Splitting pulse waves

A project log for RetroChallenge 2019: Gameboy Audiohacks

Squeezing more audio channels out of the 1989 Nintendo Gameboy, with utz and Quint

quintQuint 04/01/2019 at 00:310 Comments
Now that you know what channelhacking is, and why anyone would want to try it, let's look at precisely how this is accomplished.a sine wave on the left, transitioning to a more complex sum-of-sines on the right
Sine waves being generated with PU1. First a single voice, then two voices summed together.

PU1 and PU2

The Gameboy's two pulse channels produce a digital signal whose pulse width, frequency, amplitude, and decay can all be varied among discrete values within a range. Usually, a Gameboy game will read notes from a table and, at the beginning of each note, set these parameters accordingly. Decay happens automatically, so no unnecessary CPU time is wasted. Programmers can set a note once, then continue calculating necessary graphics and game logic until a new note needs to be played.

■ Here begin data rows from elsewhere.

-- ==== Sys2Proof/Laws/State.lean ====
section
/-! SUPPORT. State: what each update of a part leaves of every field, and the relation that two states agree on all fields but some. -/

namespace Sys2Proof.Machine

variable (s : State)

/-! ## onAon -/

@[simp] theorem State.onAon_cfg (f : Aon → Aon) : (s.onAon f).cfg = s.cfg := rfl
@[simp] theorem State.onAon_aon (f : Aon → Aon) : (s.onAon f).aon = f s.aon := rfl
@[simp] theorem State.onAon_clk (f : Aon → Aon) : (s.onAon f).clk = s.clk := rfl
@[simp] theorem State.onAon_boot (f : Aon → Aon) : (s.onAon f).boot = s.boot := rfl
@[simp] theorem State.onAon_rp (f : Aon → Aon) : (s.onAon f).rp = s.rp := rfl
@[simp] theorem State.onAon_win (f : Aon → Aon) : (s.onAon f).win = s.win := rfl
@[simp] theorem State.onAon_mbx (f : Aon → Aon) : (s.onAon f).mbx = s.mbx := rfl
@[simp] theorem State.onAon_kol (f : Aon → Aon) : (s.onAon f).kol = s.kol := rfl
@[simp] theorem State.onAon_parts (f : Aon → Aon) : (s.onAon f).parts = s.parts := rfl
@[simp] theorem State.onAon_keyHigh (f : Aon → Aon) : (s.onAon f).keyHigh = s.keyHigh := rfl
@[simp] theorem State.onAon_cmdMem (f : Aon → Aon) : (s.onAon f).cmdMem = s.cmdMem := rfl
@[simp] theorem State.onAon_seqs (f : Aon → Aon) : (s.onAon f).seqs = s.seqs := rfl
@[simp] theorem State.onAon_cores (f : Aon → Aon) : (s.onAon f).cores = s.cores := rfl
@[simp] theorem State.onAon_tables (f : Aon → Aon) : (s.onAon f).tables = s.tables := rfl
@[simp] theorem State.onAon_ledger (f : Aon → Aon) : (s.onAon f).ledger = s.ledger := rfl
@[simp] theorem State.onAon_ckpt (f : Aon → Aon) : (s.onAon f).ckpt = s.ckpt := rfl
@[simp] theorem State.onAon_sp (f : Aon → Aon) : (s.onAon f).sp = s.sp := rfl
@[simp] theorem State.onAon_coup (f : Aon → Aon) : (s.onAon f).coup = s.coup := rfl
@[simp] theorem State.onAon_ports (f : Aon → Aon) : (s.onAon f).ports = s.ports := rfl
@[simp] theorem State.onAon_pairHeld (f : Aon → Aon) : (s.onAon f).pairHeld = s.pairHeld := rfl
@[simp] theorem State.onAon_coll (f : Aon → Aon) : (s.onAon f).coll = s.coll := rfl
@[simp] theorem State.onAon_fedIn (f : Aon → Aon) : (s.onAon f).fedIn = s.fedIn := rfl
@[simp] theorem State.onAon_fedOut (f : Aon → Aon) : (s.onAon f).fedOut = s.fedOut := rfl
@[simp] theorem State.onAon_agenda (f : Aon → Aon) : (s.onAon f).agenda = s.agenda := rfl
@[simp] theorem State.onAon_gln (f : Aon → Aon) : (s.onAon f).gln = s.gln := rfl
@[simp] theorem State.onAon_tap (f : Aon → Aon) : (s.onAon f).tap = s.tap := rfl
@[simp] theorem State.onAon_free (f : Aon → Aon) : (s.onAon f).free = s.free := rfl
@[simp] theorem State.onAon_pending (f : Aon → Aon) : (s.onAon f).pending = s.pending := rfl

/-! ## onBoot -/

@[simp] theorem State.onBoot_cfg (f : Boot → Boot) : (s.onBoot f).cfg = s.cfg := rfl
@[simp] theorem State.onBoot_aon (f : Boot → Boot) : (s.onBoot f).aon = s.aon := rfl
@[simp] theorem State.onBoot_clk (f : Boot → Boot) : (s.onBoot f).clk = s.clk := rfl
@[simp] theorem State.onBoot_boot (f : Boot → Boot) : (s.onBoot f).boot = f s.boot := rfl
@[simp] theorem State.onBoot_rp (f : Boot → Boot) : (s.onBoot f).rp = s.rp := rfl
@[simp] theorem State.onBoot_win (f : Boot → Boot) : (s.onBoot f).win = s.win := rfl
@[simp] theorem State.onBoot_mbx (f : Boot → Boot) : (s.onBoot f).mbx = s.mbx := rfl
@[simp] theorem State.onBoot_kol (f : Boot → Boot) : (s.onBoot f).kol = s.kol := rfl
@[simp] theorem State.onBoot_parts (f : Boot → Boot) : (s.onBoot f).parts = s.parts := rfl
@[simp] theorem State.onBoot_keyHigh (f : Boot → Boot) : (s.onBoot f).keyHigh = s.keyHigh := rfl
@[simp] theorem State.onBoot_cmdMem (f : Boot → Boot) : (s.onBoot f).cmdMem = s.cmdMem := rfl
@[simp] theorem State.onBoot_seqs (f : Boot → Boot) : (s.onBoot f).seqs = s.seqs := rfl
@[simp] theorem State.onBoot_cores (f : Boot → Boot) : (s.onBoot f).cores = s.cores := rfl
@[simp] theorem State.onBoot_tables (f : Boot → Boot) : (s.onBoot f).tables = s.tables := rfl
@[simp] theorem State.onBoot_ledger (f : Boot → Boot) : (s.onBoot f).ledger = s.ledger := rfl
@[simp] theorem State.onBoot_ckpt (f : Boot → Boot) : (s.onBoot f).ckpt = s.ckpt := rfl
@[simp] theorem State.onBoot_sp (f : Boot → Boot) : (s.onBoot f).sp = s.sp := rfl
@[simp] theorem State.onBoot_coup (f : Boot → Boot) : (s.onBoot f).coup = s.coup := rfl
@[simp] theorem State.onBoot_ports (f : Boot → Boot) : (s.onBoot f).ports = s.ports := rfl
@[simp] theorem State.onBoot_pairHeld (f : Boot → Boot) : (s.onBoot f).pairHeld = s.pairHeld := rfl
@[simp] theorem State.onBoot_coll (f : Boot → Boot) : (s.onBoot f).coll = s.coll := rfl
@[simp] theorem State.onBoot_fedIn (f : Boot → Boot) : (s.onBoot f).fedIn = s.fedIn := rfl
@[simp] theorem State.onBoot_fedOut (f : Boot → Boot) : (s.onBoot f).fedOut = s.fedOut := rfl
@[simp] theorem State.onBoot_agenda (f : Boot → Boot) : (s.onBoot f).agenda = s.agenda := rfl
@[simp] theorem State.onBoot_gln (f : Boot → Boot) : (s.onBoot f).gln = s.gln := rfl
@[simp] theorem State.onBoot_tap (f : Boot → Boot) : (s.onBoot f).tap = s.tap := rfl
@[simp] theorem State.onBoot_free (f : Boot → Boot) : (s.onBoot f).free = s.free := rfl
@[simp] theorem State.onBoot_pending (f : Boot → Boot) : (s.onBoot f).pending = s.pending := rfl

/-! ## onWin -/

@[simp] theorem State.onWin_cfg (f : Windows → Windows) : (s.onWin f).cfg = s.cfg := rfl
@[simp] theorem State.onWin_aon (f : Windows → Windows) : (s.onWin f).aon = s.aon := rfl
@[simp] theorem State.onWin_clk (f : Windows → Windows) : (s.onWin f).clk = s.clk := rfl
@[simp] theorem State.onWin_boot (f : Windows → Windows) : (s.onWin f).boot = s.boot := rfl
@[simp] theorem State.onWin_rp (f : Windows → Windows) : (s.onWin f).rp = s.rp := rfl
@[simp] theorem State.onWin_win (f : Windows → Windows) : (s.onWin f).win = f s.win := rfl
@[simp] theorem State.onWin_mbx (f : Windows → Windows) : (s.onWin f).mbx = s.mbx := rfl
@[simp] theorem State.onWin_kol (f : Windows → Windows) : (s.onWin f).kol = s.kol := rfl
@[simp] theorem State.onWin_parts (f : Windows → Windows) : (s.onWin f).parts = s.parts := rfl
@[simp] theorem State.onWin_keyHigh (f : Windows → Windows) : (s.onWin f).keyHigh = s.keyHigh := rfl
@[simp] theorem State.onWin_cmdMem (f : Windows → Windows) : (s.onWin f).cmdMem = s.cmdMem := rfl
@[simp] theorem State.onWin_seqs (f : Windows → Windows) : (s.onWin f).seqs = s.seqs := rfl
@[simp] theorem State.onWin_cores (f : Windows → Windows) : (s.onWin f).cores = s.cores := rfl
@[simp] theorem State.onWin_tables (f : Windows → Windows) : (s.onWin f).tables = s.tables := rfl
@[simp] theorem State.onWin_ledger (f : Windows → Windows) : (s.onWin f).ledger = s.ledger := rfl
@[simp] theorem State.onWin_ckpt (f : Windows → Windows) : (s.onWin f).ckpt = s.ckpt := rfl
@[simp] theorem State.onWin_sp (f : Windows → Windows) : (s.onWin f).sp = s.sp := rfl
@[simp] theorem State.onWin_coup (f : Windows → Windows) : (s.onWin f).coup = s.coup := rfl
@[simp] theorem State.onWin_ports (f : Windows → Windows) : (s.onWin f).ports = s.ports := rfl
@[simp] theorem State.onWin_pairHeld (f : Windows → Windows) : (s.onWin f).pairHeld = s.pairHeld := rfl
@[simp] theorem State.onWin_coll (f : Windows → Windows) : (s.onWin f).coll = s.coll := rfl
@[simp] theorem State.onWin_fedIn (f : Windows → Windows) : (s.onWin f).fedIn = s.fedIn := rfl
@[simp] theorem State.onWin_fedOut (f : Windows → Windows) : (s.onWin f).fedOut = s.fedOut := rfl
@[simp] theorem State.onWin_agenda (f : Windows → Windows) : (s.onWin f).agenda = s.agenda := rfl
@[simp] theorem State.onWin_gln (f : Windows → Windows) : (s.onWin f).gln = s.gln := rfl
@[simp] theorem State.onWin_tap (f : Windows → Windows) : (s.onWin f).tap = s.tap := rfl
@[simp] theorem State.onWin_free (f : Windows → Windows) : (s.onWin f).free = s.free := rfl
@[simp] theorem State.onWin_pending (f : Windows → Windows) : (s.onWin f).pending = s.pending := rfl

/-! ## onKol -/

@[simp] theorem State.onKol_cfg (f : Kolate → Kolate) : (s.onKol f).cfg = s.cfg := rfl
@[simp] theorem State.onKol_aon (f : Kolate → Kolate) : (s.onKol f).aon = s.aon := rfl
@[simp] theorem State.onKol_clk (f : Kolate → Kolate) : (s.onKol f).clk = s.clk := rfl
@[simp] theorem State.onKol_boot (f : Kolate → Kolate) : (s.onKol f).boot = s.boot := rfl
@[simp] theorem State.onKol_rp (f : Kolate → Kolate) : (s.onKol f).rp = s.rp := rfl
@[simp] theorem State.onKol_win (f : Kolate → Kolate) : (s.onKol f).win = s.win := rfl
@[simp] theorem State.onKol_mbx (f : Kolate → Kolate) : (s.onKol f).mbx = s.mbx := rfl
@[simp] theorem State.onKol_kol (f : Kolate → Kolate) : (s.onKol f).kol = f s.kol := rfl
@[simp] theorem State.onKol_parts (f : Kolate → Kolate) : (s.onKol f).parts = s.parts := rfl
@[simp] theorem State.onKol_keyHigh (f : Kolate → Kolate) : (s.onKol f).keyHigh = s.keyHigh := rfl
@[simp] theorem State.onKol_cmdMem (f : Kolate → Kolate) : (s.onKol f).cmdMem = s.cmdMem := rfl
@[simp] theorem State.onKol_seqs (f : Kolate → Kolate) : (s.onKol f).seqs = s.seqs := rfl
@[simp] theorem State.onKol_cores (f : Kolate → Kolate) : (s.onKol f).cores = s.cores := rfl
@[simp] theorem State.onKol_tables (f : Kolate → Kolate) : (s.onKol f).tables = s.tables := rfl
@[simp] theorem State.onKol_ledger (f : Kolate → Kolate) : (s.onKol f).ledger = s.ledger := rfl
@[simp] theorem State.onKol_ckpt (f : Kolate → Kolate) : (s.onKol f).ckpt = s.ckpt := rfl
@[simp] theorem State.onKol_sp (f : Kolate → Kolate) : (s.onKol f).sp = s.sp := rfl
@[simp] theorem State.onKol_coup (f : Kolate → Kolate) : (s.onKol f).coup = s.coup := rfl
@[simp] theorem State.onKol_ports (f : Kolate → Kolate) : (s.onKol f).ports = s.ports := rfl
@[simp] theorem State.onKol_pairHeld (f : Kolate → Kolate) : (s.onKol f).pairHeld = s.pairHeld := rfl
@[simp] theorem State.onKol_coll (f : Kolate → Kolate) : (s.onKol f).coll = s.coll := rfl
@[simp] theorem State.onKol_fedIn (f : Kolate → Kolate) : (s.onKol f).fedIn = s.fedIn := rfl
@[simp] theorem State.onKol_fedOut (f : Kolate → Kolate) : (s.onKol f).fedOut = s.fedOut := rfl
@[simp] theorem State.onKol_agenda (f : Kolate → Kolate) : (s.onKol f).agenda = s.agenda := rfl
@[simp] theorem State.onKol_gln (f : Kolate → Kolate) : (s.onKol f).gln = s.gln := rfl
@[simp] theorem State.onKol_tap (f : Kolate → Kolate) : (s.onKol f).tap = s.tap := rfl
@[simp] theorem State.onKol_free (f : Kolate → Kolate) : (s.onKol f).free = s.free := rfl
@[simp] theorem State.onKol_pending (f : Kolate → Kolate) : (s.onKol f).pending = s.pending := rfl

Using the pulse channels in this way is CPU efficient, but risks sounding same-y. There's only so much you can do with four parameters. Chiptunes (and good game soundtracks) use effects like pitch bends, vibrato, and arpeggios to spice up their use of the pulse channel. The Gameboy doesn't have hardware support for these effects, so they have to be implemented in software. As the notes play, the CPU will occasionally be interrupted to fiddle with parameters according to the effects desired. This puts the CPU in a more active role in audio, as it will need to modify the underlying hardware channel parameters in realtime.

Misusing long pulses

Our mechanism for PU1 and PU2 channelhacking is similar to these sorts of effects in that it relies on the CPU to fiddle with note parameters while the note is still playing. The trick is to set up each pulse channel so it's outputting a high value for as long as possible, then reset the PWM position before it has the chance to transition from high to low. The amplitude can then be varied at a very high speed to create waves that are more complex than a pulse.

To do this, we first set the pulse channels to the lowest frequency and highest duty cycle available. This maximizes the time we have before the signal is pulled low again. During this time, code running in an interrupt is incrementing a value in memory (it's actually self-modifying) according to the frequency we want to produce. We can set up many such incrementers, but two is a good compromise number, giving us a total of four software wave channels: two for each of the two pulse channels. On each audio sample, each incrementer is used to index into a sine wave table. All the software channels for each hardware channel are then summed and the result is written to the amplitude of each channel.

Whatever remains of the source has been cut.